Personal information
- Full name: Isak Oliver Brusberg
- Date of birth: 5 September 2006 (age 19)
- Place of birth: Gothenburg, Sweden
- Height: 1.88 m (6 ft 2 in)
- Position: Forward

Team information
- Current team: Raków Częstochowa
- Number: 39

Youth career
- 0000–2022: Backatorp IF
- 2023: Häcken

Senior career*
- Years: Team / Apps / (Gls)
- 2023–2026: Häcken / 22 / (4)
- 2026–: Raków Częstochowa / 8 / (0)

International career^{‡}
- 2023–2024: Sweden U19 / 8 / (0)

= Isak Brusberg =

Swedish footballer (born 2005)

Isak Oliver Brusberg (born 5 September 2006) is a Swedish professional footballer who plays as a forward for Ekstraklasa club Raków Częstochowa.

==Club career==
Brusberg hails from Hisings Backa and played youth football for Backatorp IF until 2023, when he joined the academy of Häcken. In the same year, he made his Allsvenskan debut. In October 2023, Brusberg officially signed a senior contract with Häcken, lasting until the end of 2026. However, he sat out 2024 due to injury and did not play a single match.
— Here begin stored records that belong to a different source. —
/-! ### The round trip (R83, R88, R90) -/

/-- Settles O2: each encoded word lies in its instruction's row, which selects the decoder's arm, and its fields are the
operands. -/
theorem decodeEncodeAgree : Obligations.DecodeEncodeAgree := by
  intro i hi
  cases i with
  | addReg dr sr1 sr2 =>
    obtain ⟨hop, hm⟩ := (immRow_iff 0x1 false).mp (Laws.EncodesInRow.addReg dr sr1 sr2)
    obtain ⟨hdr, hsr1⟩ := drField_baseField_eq (w := encode (.addReg dr sr1 sr2)) BitVec.append_assoc
    have hsr2 : sr2Field (encode (.addReg dr sr1 sr2)) = sr2 := sr2Field_eq _ sr2
    rw [decode_addReg hop hm, hdr, hsr1, hsr2]
  | addImm dr sr1 imm5 =>
    obtain ⟨hop, hm⟩ := (immRow_iff 0x1 true).mp (Laws.EncodesInRow.addImm dr sr1 imm5)
    obtain ⟨hdr, hsr1⟩ := drField_baseField_eq (w := encode (.addImm dr sr1 imm5)) BitVec.append_assoc
    have himm : (encode (.addImm dr sr1 imm5)).extractLsb' 0 5 = imm5 := BitVec.extractLsb'_append_eq_right
    rw [decode_addImm hop hm, hdr, hsr1, himm]
  | andReg dr sr1 sr2 =>
    obtain ⟨hop, hm⟩ := (immRow_iff 0x5 false).mp (Laws.EncodesInRow.andReg dr sr1 sr2)
    obtain ⟨hdr, hsr1⟩ := drField_baseField_eq (w := encode (.andReg dr sr1 sr2)) BitVec.append_assoc
    have hsr2 : sr2Field (encode (.andReg dr sr1 sr2)) = sr2 := sr2Field_eq _ sr2
    rw [decode_andReg hop hm, hdr, hsr1, hsr2]
  | andImm dr sr1 imm5 =>
    obtain ⟨hop, hm⟩ := (immRow_iff 0x5 true).mp (Laws.EncodesInRow.andImm dr sr1 imm5)
    obtain ⟨hdr, hsr1⟩ := drField_baseField_eq (w := encode (.andImm dr sr1 imm5)) BitVec.append_assoc
    have himm : (encode (.andImm dr sr1 imm5)).extractLsb' 0 5 = imm5 := BitVec.extractLsb'_append_eq_right
    rw [decode_andImm hop hm, hdr, hsr1, himm]
  | not dr sr =>
    have hop := (opcodeRow_iff 0x9).mp (Laws.EncodesInRow.not dr sr)
    obtain ⟨hdr, hsr⟩ := drField_baseField_eq (w := encode (.not dr sr)) rfl
    rw [decode_opcode9 hop, hdr, hsr]
  | br n z p offset9 =>
    have hop := (opcodeRow_iff 0x0).mp (Laws.EncodesInRow.br n z p offset9)
    obtain ⟨hn, hz, hp⟩ := getLsbD_encode_br n z p offset9
    have hoff : (encode (.br n z p offset9)).extractLsb' 0 9 = offset9 := BitVec.extractLsb'_append_eq_right
    rw [decode_opcode0 hop, hn, hz, hp, hoff]
  | jmp baseR =>
    have hop := (opcodeRow_iff 0xC).mp (Laws.EncodesInRow.jmp baseR)
    obtain ⟨-, hbase⟩ := drField_baseField_eq (dr := .r0) (w := encode (.jmp baseR)) rfl
    have hne : baseField (encode (.jmp baseR)) ≠ .r7 := hbase.symm ▸ bne_iff_ne.mp hi
    rw [decode_jmp hop hne, hbase]
  | ret => rfl
  | jsr offset11 =>
    obtain ⟨hop, hm⟩ := (jsrRow_iff 0x4 true).mp (Laws.EncodesInRow.jsr offset11)
    have hoff : (encode (.jsr offset11)).extractLsb' 0 11 = offset11 := BitVec.extractLsb'_append_eq_right
    rw [decode_jsr hop hm, hoff]
  | jsrr baseR =>
    obtain ⟨hop, hm⟩ := (jsrRow_iff 0x4 false).mp (Laws.EncodesInRow.jsrr baseR)
    obtain ⟨-, hbase⟩ := drField_baseField_eq (dr := .r0) (w := encode (.jsrr baseR)) rfl
    rw [decode_jsrr hop hm, hbase]
  | ld dr offset9 =>
    have hop := (opcodeRow_iff 0x2).mp (Laws.EncodesInRow.ld dr offset9)
    rw [decode_opcode2 hop, encode, drField_eq, BitVec.extractLsb'_append_eq_right]
  | ldi dr offset9 =>
    have hop := (opcodeRow_iff 0xA).mp (Laws.EncodesInRow.ldi dr offset9)
    rw [decode_opcodeA hop, encode, drField_eq, BitVec.extractLsb'_append_eq_right]
  | ldr dr baseR offset6 =>
    have hop := (opcodeRow_iff 0x6).mp (Laws.EncodesInRow.ldr dr baseR offset6)
    obtain ⟨hdr, hbase⟩ := drField_baseField_eq (w := encode (.ldr dr baseR offset6)) rfl
    have hoff : (encode (.ldr dr baseR offset6)).extractLsb' 0 6 = offset6 := BitVec.extractLsb'_append_eq_right
    rw [decode_opcode6 hop, hdr, hbase, hoff]
  | lea dr offset9 =>
    have hop := (opcodeRow_iff 0xE).mp (Laws.EncodesInRow.lea dr offset9)
    rw [decode_opcodeE hop, encode, drField_eq, BitVec.extractLsb'_append_eq_right]
  | st sr offset9 =>
    have hop := (opcodeRow_iff 0x3).mp (Laws.EncodesInRow.st sr offset9)
    rw [decode_opcode3 hop, encode, drField_eq, BitVec.extractLsb'_append_eq_right]
  | sti sr offset9 =>
    have hop := (opcodeRow_iff 0xB).mp (Laws.EncodesInRow.sti sr offset9)
    rw [decode_opcodeB hop, encode, drField_eq, BitVec.extractLsb'_append_eq_right]
  | str sr baseR offset6 =>
    have hop := (opcodeRow_iff 0x7).mp (Laws.EncodesInRow.str sr baseR offset6)
    obtain ⟨hsr, hbase⟩ := drField_baseField_eq (w := encode (.str sr baseR offset6)) rfl
    have hoff : (encode (.str sr baseR offset6)).extractLsb' 0 6 = offset6 := BitVec.extractLsb'_append_eq_right
    rw [decode_opcode7 hop, hsr, hbase, hoff]
  | rti => rfl
  | trap trapvect8 =>
    have hop := (opcodeRow_iff 0xF).mp (Laws.EncodesInRow.trap trapvect8)
    rw [decode_opcodeF hop, encode, BitVec.extractLsb'_append_eq_right]
  | unassigned low12 =>
    have hop := (opcodeRow_iff 0xD).mp (Laws.EncodesInRow.unassigned low12)
    rw [decode_opcodeD hop, encode, BitVec.extractLsb'_append_eq_right]

/-! ### Every word -/

/-- The decoder answers no JMP through R7 (log 14). -/
theorem decode_ne_jmp_r7 (w : Word) : decode w ≠ .jmp .r7 := by
  intro h
  have hop : opcodeField w = 0xC := (opcodeRow_iff 0xC).mp (inRow_of_decode h)
  by_cases hb : baseField w = .r7
  · exact Instr.noConfusion ((decode_ret hop hb).symm.trans h)
  · exact hb (Instr.jmp.inj ((decode_jmp hop hb).symm.trans h))

/-- JMP through R7 is the one instruction that stands for no word (log 14). -/
theorem Instr.wf_of_ne_jmp_r7 {i : Instr} (h : i ≠ .jmp .r7) : i.wf = true := by
  cases i with
  | jmp baseR => exact bne_iff_ne.mpr fun hb => h (hb ▸ rfl)
  | _ => rfl

/-- Settles O3, by the round trip on the instruction the word decodes to. -/
theorem everyWordIsSomeInstruction : Obligations.EveryWordIsSomeInstruction := fun w =>
  have hwf := Instr.wf_of_ne_jmp_r7 (decode_ne_jmp_r7 w)
  ⟨hwf, decodeEncodeAgree (decode w) hwf⟩

/-- Settles O1. -/
theorem sampleWordsDecode : Obligations.SampleWordsDecode := by
  unfold Obligations.SampleWordsDecode
  decide

/-- Settles O4: from left to right the row selects the decoder's arm, from right to left it is `decode_inRow`; the
rows of JMP and RET are told apart by the base field. -/
theorem rowsClassifyWords : Obligations.RowsClassifyWords := by
  intro w
  refine ⟨⟨fun h => ?addReg, fun ⟨_, _, _, h⟩ => inRow_of_decode h⟩,
    ⟨fun h => ?addImm, fun ⟨_, _, _, h⟩ => inRow_of_decode h⟩,
    ⟨fun h => ?andReg, fun ⟨_, _, _, h⟩ => inRow_of_decode h⟩,
    ⟨fun h => ?andImm, fun ⟨_, _, _, h⟩ => inRow_of_decode h⟩,
    ⟨fun h => ⟨_, _, decode_opcode9 ((opcodeRow_iff 0x9).mp h)⟩, fun ⟨_, _, h⟩ => inRow_of_decode h⟩,
    ⟨fun h => ⟨_, _, _, _, decode_opcode0 ((opcodeRow_iff 0x0).mp h)⟩, fun ⟨_, _, _, _, h⟩ => inRow_of_decode h⟩,
    ⟨fun h => ?jmp, fun ⟨a, h⟩ => ⟨inRow_of_decode h, ?jmpNotRet⟩⟩,
    ⟨fun h => ?ret, fun h => inRow_of_decode h⟩,
    ⟨fun h => ?jsr, fun ⟨_, h⟩ => inRow_of_decode h⟩,
    ⟨fun h => ?jsrr, fun ⟨_, h⟩ => inRow_of_decode h⟩,
    ⟨fun h => ⟨_, _, decode_opcode2 ((opcodeRow_iff 0x2).mp h)⟩, fun ⟨_, _, h⟩ => inRow_of_decode h⟩,
    ⟨fun h => ⟨_, _, decode_opcodeA ((opcodeRow_iff 0xA).mp h)⟩, fun ⟨_, _, h⟩ => inRow_of_decode h⟩,
    ⟨fun h => ⟨_, _, _, decode_opcode6 ((opcodeRow_iff 0x6).mp h)⟩, fun ⟨_, _, _, h⟩ => inRow_of_decode h⟩,
    ⟨fun h => ⟨_, _, decode_opcodeE ((opcodeRow_iff 0xE).mp h)⟩, fun ⟨_, _, h⟩ => inRow_of_decode h⟩,
    ⟨fun h => ⟨_, _, decode_opcode3 ((opcodeRow_iff 0x3).mp h)⟩, fun ⟨_, _, h⟩ => inRow_of_decode h⟩,
    ⟨fun h => ⟨_, _, decode_opcodeB ((opcodeRow_iff 0xB).mp h)⟩, fun ⟨_, _, h⟩ => inRow_of_decode h⟩,
    ⟨fun h => ⟨_, _, _, decode_opcode7 ((opcodeRow_iff 0x7).mp h)⟩, fun ⟨_, _, _, h⟩ => inRow_of_decode h⟩,
    ⟨fun h => decode_opcode8 ((opcodeRow_iff 0x8).mp h), fun h => inRow_of_decode h⟩,
    ⟨fun h => ⟨_, decode_opcodeF ((opcodeRow_iff 0xF).mp h)⟩, fun ⟨_, h⟩ => inRow_of_decode h⟩,
    ⟨fun h => ⟨_, decode_opcodeD ((opcodeRow_iff 0xD).mp h)⟩, fun ⟨_, h⟩ => inRow_of_decode h⟩⟩
  case addReg => obtain ⟨hop, hm⟩ := (immRow_iff 0x1 false).mp h; exact ⟨_, _, _, decode_addReg hop hm⟩
  case addImm => obtain ⟨hop, hm⟩ := (immRow_iff 0x1 true).mp h; exact ⟨_, _, _, decode_addImm hop hm⟩
  case andReg => obtain ⟨hop, hm⟩ := (immRow_iff 0x5 false).mp h; exact ⟨_, _, _, decode_andReg hop hm⟩
  case andImm => obtain ⟨hop, hm⟩ := (immRow_iff 0x5 true).mp h; exact ⟨_, _, _, decode_andImm hop hm⟩
  case jsr => obtain ⟨hop, hm⟩ := (jsrRow_iff 0x4 true).mp h; exact ⟨_, decode_jsr hop hm⟩
  case jsrr => obtain ⟨hop, hm⟩ := (jsrRow_iff 0x4 false).mp h; exact ⟨_, decode_jsrr hop hm⟩
  case ret => obtain ⟨hop, hb⟩ := retRow_iff.mp h; exact decode_ret hop hb
  case jmp =>
    obtain ⟨hrow, hnot⟩ := h
    have hop := (opcodeRow_iff 0xC).mp hrow
    exact ⟨_, decode_jmp hop fun hb => hnot (retRow_iff.mpr ⟨hop, hb⟩)⟩
  case jmpNotRet =>
    intro hret
    obtain ⟨hop, hb⟩ := retRow_iff.mp hret
    exact Instr.noConfusion ((decode_ret hop hb).symm.trans h)

/-! ### Ignored bits (R87) -/

/-- The register form of ADD and AND ignores ir[4:3]. -/
theorem regForm_fields_and_mask (w : Word) :
    opcodeField (w &&& 0xFFE7) = opcodeField w ∧ immMode (w &&& 0xFFE7) = immMode w ∧
      drField (w &&& 0xFFE7) = drField w ∧ baseField (w &&& 0xFFE7) = baseField w ∧
      sr2Field (w &&& 0xFFE7) = sr2Field w := by
  refine ⟨extractLsb'_and_of_ones w rfl, ?_, congrArg Reg.ofBits (extractLsb'_and_of_ones w rfl),
    congrArg Reg.ofBits (extractLsb'_and_of_ones w rfl), congrArg Reg.ofBits (extractLsb'_and_of_ones w rfl)⟩
  rw [immMode, BitVec.getLsbD_and]
  exact Bool.and_true _

/-- Settles O5: the fields that the decoder reads keep their values. -/
theorem ignoredBitsAreIgnored : Obligations.IgnoredBitsAreIgnored := by
  intro w
  refine ⟨fun hop hm => ?regForm, fun hop => ?not, fun hop => ?jmp, fun hop hm => ?jsrr, fun hop => ?rti,
    fun hop => ?trap⟩
  case regForm =>
    obtain ⟨eop, em, edr, ebase, esr2⟩ := regForm_fields_and_mask w
    obtain hop | hop := hop
    · rw [decode_addReg hop hm, decode_addReg (eop.trans hop) (em.trans hm), edr, ebase, esr2]
    · rw [decode_andReg hop hm, decode_andReg (eop.trans hop) (em.trans hm), edr, ebase, esr2]
  case not =>
    have eop : opcodeField (w ||| 0x003F) = opcodeField w := extractLsb'_or_of_zeros w rfl
    have edr : drField (w ||| 0x003F) = drField w := congrArg Reg.ofBits (extractLsb'_or_of_zeros w rfl)
    have ebase : baseField (w ||| 0x003F) = baseField w := congrArg Reg.ofBits (extractLsb'_or_of_zeros w rfl)
    rw [decode_opcode9 hop, decode_opcode9 (eop.trans hop), edr, ebase]
  case jmp =>
    have eop : opcodeField (w &&& 0xF1C0) = opcodeField w := extractLsb'_and_of_ones w rfl
    have ebase : baseField (w &&& 0xF1C0) = baseField w := congrArg Reg.ofBits (extractLsb'_and_of_ones w rfl)
    rw [decode_opcodeC hop, decode_opcodeC (eop.trans hop), ebase]
  case jsrr =>
    have eop : opcodeField (w &&& 0xF9C0) = opcodeField w := extractLsb'_and_of_ones w rfl
    have em : jsrMode (w &&& 0xF9C0) = jsrMode w := (BitVec.getLsbD_and ..).trans (Bool.and_true _)
    have ebase : baseField (w &&& 0xF9C0) = baseField w := congrArg Reg.ofBits (extractLsb'_and_of_ones w rfl)
    rw [decode_jsrr hop hm, decode_jsrr (eop.trans hop) (em.trans hm), ebase]
  case rti =>
    have eop : opcodeField (w &&& 0xF000) = opcodeField w := extractLsb'_and_of_ones w rfl
    rw [decode_opcode8 hop, decode_opcode8 (eop.trans hop)]
  case trap =>
    have eop : opcodeField (w &&& 0xF0FF) = opcodeField w := extractLsb'_and_of_ones w rfl
    have evec : (w &&& 0xF0FF).extractLsb' 0 8 = w.extractLsb' 0 8 := extractLsb'_and_of_ones w rfl
    rw [decode_opcodeF hop, decode_opcodeF (eop.trans hop), evec]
Brusberg's first start came in the 2025 Allsvenskan, as the team struggled with injuries in the squad. Brusberg scored against GAIS in a Gothenburg derby in June 2025, then against Halmstad in July.

During Häcken's 2025 spell in Europe, Brusberg scored with a chip in the first minute against Brann in the Europa League third qualifying round at home - the goal was however disallowed by VAR. With Häcken being relegated to the Conference League play-off round, Brusberg scored in a 7–2 routing of CFR Cluj.

On 21 January 2026, Brusberg joined Polish Ekstraklasa club Raków Częstochowa, signing a contract until the end of 2030.

==International career==
Brusberg made his debut for Sweden U17 against Denmark at a U17 four-nation tournament in September 2023, and played continuously for six months, including a U18 three-nation tournament in March 2024.